Problem requirements =
Your answer must consist of exactly the lines below, starting with the line with "Sys2Proof.Machine.exec3XNN x nn s" and going on through the line with "Sys2Proof.Machine.exec8XY0 x y s", and nothing else.

Top of Task material

-- ==== Sys2Proof/Machine/Dispatch.lean ====
section
/-! DEFINITION. One arm per instruction: the handler of each (40_machine_cycle.md R59), in the table's order. -/

namespace Sys2Proof.Machine

def exec (i : Instr) (s : State) : Host.Outcome State Fault Refusal :=
  match i with
  | .i00E0 => Sys2Proof.Machine.exec00E0 s
  | .i00EE => Sys2Proof.Machine.exec00EE s
  | .i1NNN nnn => Sys2Proof.Machine.exec1NNN nnn s
  | .i2NNN nnn => Sys2Proof.Machine.exec2NNN nnn s
  | .i3XNN x nn => Sys2Proof.Machine.exec3XNN x nn s
  | .i4XNN x nn => Sys2Proof.Machine.exec4XNN x nn s
  | .i5XY0 x y => Sys2Proof.Machine.exec5XY0 x y s
  | .i6XNN x nn => Sys2Proof.Machine.exec6XNN x nn s
  | .i7XNN x nn => Sys2Proof.Machine.exec7XNN x nn s
  | .i8XY0 x y => Sys2Proof.Machine.exec8XY0 x y s
  | .i8XY1 x y => Sys2Proof.Machine.exec8XY1 x y s
  | .i8XY2 x y => Sys2Proof.Machine.exec8XY2 x y s
  | .i8XY3 x y => Sys2Proof.Machine.exec8XY3 x y s
  | .i8XY4 x y => Sys2Proof.Machine.exec8XY4 x y s
  | .i8XY5 x y => Sys2Proof.Machine.exec8XY5 x y s
  | .i8XY6 x y => Sys2Proof.Machine.exec8XY6 x y s
  | .i8XY7 x y => Sys2Proof.Machine.exec8XY7 x y s
  | .i8XYE x y => Sys2Proof.Machine.exec8XYE x y s
  | .i9XY0 x y => Sys2Proof.Machine.exec9XY0 x y s
  | .iANNN nnn => Sys2Proof.Machine.execANNN nnn s
  | .iBNNN nnn => Sys2Proof.Machine.execBNNN nnn s
  | .iCXNN x nn => Sys2Proof.Machine.execCXNN x nn s
  | .iDXYN x y n => Sys2Proof.Machine.execDXYN x y n s
  | .iEX9E x => Sys2Proof.Machine.execEX9E x s
  | .iEXA1 x => Sys2Proof.Machine.execEXA1 x s
  | .iFX07 x => Sys2Proof.Machine.execFX07 x s
  | .iFX0A x => Sys2Proof.Machine.execFX0A x s
  | .iFX15 x => Sys2Proof.Machine.execFX15 x s
  | .iFX18 x => Sys2Proof.Machine.execFX18 x s
  | .iFX1E x => Sys2Proof.Machine.execFX1E x s
  | .iFX29 x => Sys2Proof.Machine.execFX29 x s
  | .iFX33 x => Sys2Proof.Machine.execFX33 x s
  | .iFX55 x => Sys2Proof.Machine.execFX55 x s
  | .iFX65 x => Sys2Proof.Machine.execFX65 x s

end Sys2Proof.Machine
end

Bottom of Task material

Output below =
  | .i3XNN x nn => Sys2Proof.Machine.exec3XNN x nn s
  | .i4XNN x nn => Sys2Proof.Machine.exec4XNN x nn s
  | .i5XY0 x y => Sys2Proof.Machine.exec5XY0 x y s
  | .i6XNN x nn => Sys2Proof.Machine.exec6XNN x nn s
  | .i7XNN x nn => Sys2Proof.Machine.exec7XNN x nn s
  | .i8XY0 x y => Sys2Proof.Machine.exec8XY0 x y s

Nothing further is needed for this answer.